避妊具でも防ぎきれないコンジローマの潜伏期間

コンジローマは近年、増加傾向のある性感染症のひとつです。
コンジローマは比較的10代から20代前半での感染者が多いです。
感染すると一定の潜伏期間を経てピンク色や白、褐色系の不規則なイボ状の突起物が単発あるいは複数発症します。
このままイボを放置することで鶏のトサカやカリフラワーのような症状にまで進行します。

コンジローマは、ヒトパピローマウイルスが原因で発症します。
宿主から離れると短時間で死んでしまうため、皮膚や粘膜が直接触れ合う性交渉が主な感染経路です。
たとえ、避妊具をしていても避妊具で覆われていない部分にヒトパピローマウイルスがあることもあります。
そのため、避妊具をつけていても100%感染しないとは言い切れないため、パートナーに症状が見られた場合は性行為は避けるようにします。

コンジローマには潜伏期間があります。
感染者との性行為から3週間から3ヶ月程度の潜伏期間があります。
クラミジアや淋病に比べると、潜伏期間が長いため、自覚症状のない感染者も少なくありません。
そのため、不特定多数の異性との性行為は重ねないことや風俗店などの利用はしないことが感染防止のための予防策です。

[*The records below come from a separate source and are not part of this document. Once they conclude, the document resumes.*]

theorem sim_batch (cs : List WriteCommand) : ∀ (F : Frame) (lv : Value) (r : Run) (fs : List Frame),
    (∀ v s, resume F v s = loopWriteEach cs s) → Sim (F :: fs) lv r fs unitValue (directWriteEach O cs r) := by
  induction cs with
  | nil => intro F lv r fs hF; exact sim_ret fun rest => by rw [hF]; rfl
  | cons c cs ih =>
    intro F lv r fs hF
    cases hc : dispatchOp c with
    | none =>
      obtain ⟨tag, fields, rfl⟩ : ∃ tag fields, c = .unknown tag fields := by
        cases c <;> first | exact ⟨_, _, rfl⟩ | cases hc
      by_cases ht : (fieldCount tag).isSome = true
      · have : directWriteEach O (.unknown tag fields :: cs) r = .fault .valueOutOfRange r := by
          simp [directWriteEach, directRecord, ht, Result.andThen]
        rw [this]
        exact sim_fault fun rest => by simp [hF, loopWriteEach, hc, stopUnknown, ht]
      · have : directWriteEach O (.unknown tag fields :: cs) r = .error .unsupportedOperation r := by
          simp [directWriteEach, directRecord, ht, Result.andThen]
        rw [this]
        exact sim_raise fun rest => by simp [hF, loopWriteEach, hc, stopUnknown, ht]
    | some op =>
      exact sim_call (k := .writeEachNext cs) (fun rest => by simp [hF, loopWriteEach, hc]) nofun (sim_record hc r _)
        fun _ r1 _ => ih _ _ r1 fs fun _ _ => rfl

theorem sim_writeEach (cs : List WriteCommand) (r : Run) (fs : List Frame) :
    Sim (.enter (.writeEach cs) :: fs) .unit r fs unitValue (directWriteEach O cs r) :=
  sim_batch cs _ _ r fs fun _ _ => rfl

theorem sim_claim (r : Run) (fs : List Frame) :
    Sim (.enter .claimInterface :: fs) .unit r fs unitValue (directClaim O r) :=
  sim_prim (k := .claimInterfaceDone) (fun rest => rfl) nofun fun _ r1 _ => sim_ret fun rest => rfl

theorem sim_release (r : Run) (fs : List Frame) :
    Sim (.enter .releaseInterface :: fs) .unit r fs unitValue (directRelease O r) :=
  sim_prim (k := .releaseInterfaceDone) (fun rest => rfl) nofun fun _ r1 _ => sim_ret fun rest => rfl

theorem sim_readBulk (n : Int) (r : Run) (fs : List Frame) :
    Sim (.enter (.readBulk n) :: fs) .unit r fs Value.bytes (directReadBulk O n r) := by
  unfold directReadBulk
  split
  · rename_i hn
    split
    · rename_i hc
      exact sim_prim (k := .readBulkData)
        (fun rest => by simp only [resume, enterOp, enterReadBulk, place_claimed, hn, hc, if_true]) nofun
        fun v r1 _ => sim_ret fun rest => rfl
    · rename_i hc
      exact sim_fault fun rest => by simp only [resume, enterOp, enterReadBulk, place_claimed, hn, hc, if_true]; rfl
  · rename_i hn; exact sim_fault fun rest => by simp only [resume, enterOp, enterReadBulk, hn, if_false]

end Sys2Proof.Machine
end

稀に自然治癒することもありますが、原則として何も治療を受けなければ完治することはないとされています。
放置していると症状の悪化だけでなく再発率が高まるため、治療期間が長引くとも言われています。
そのため、早めに治療を行う必要があります。
症状が悪化した場合は、治療期間は長引きますが、根気よく治療を行うことで必ず治るとされています。
治療では、塗り薬やイボを取り除くための外科手術を行います。
症状が広範囲に見られる場合には、外用薬などで症状を縮小してからイボを除去することがあります。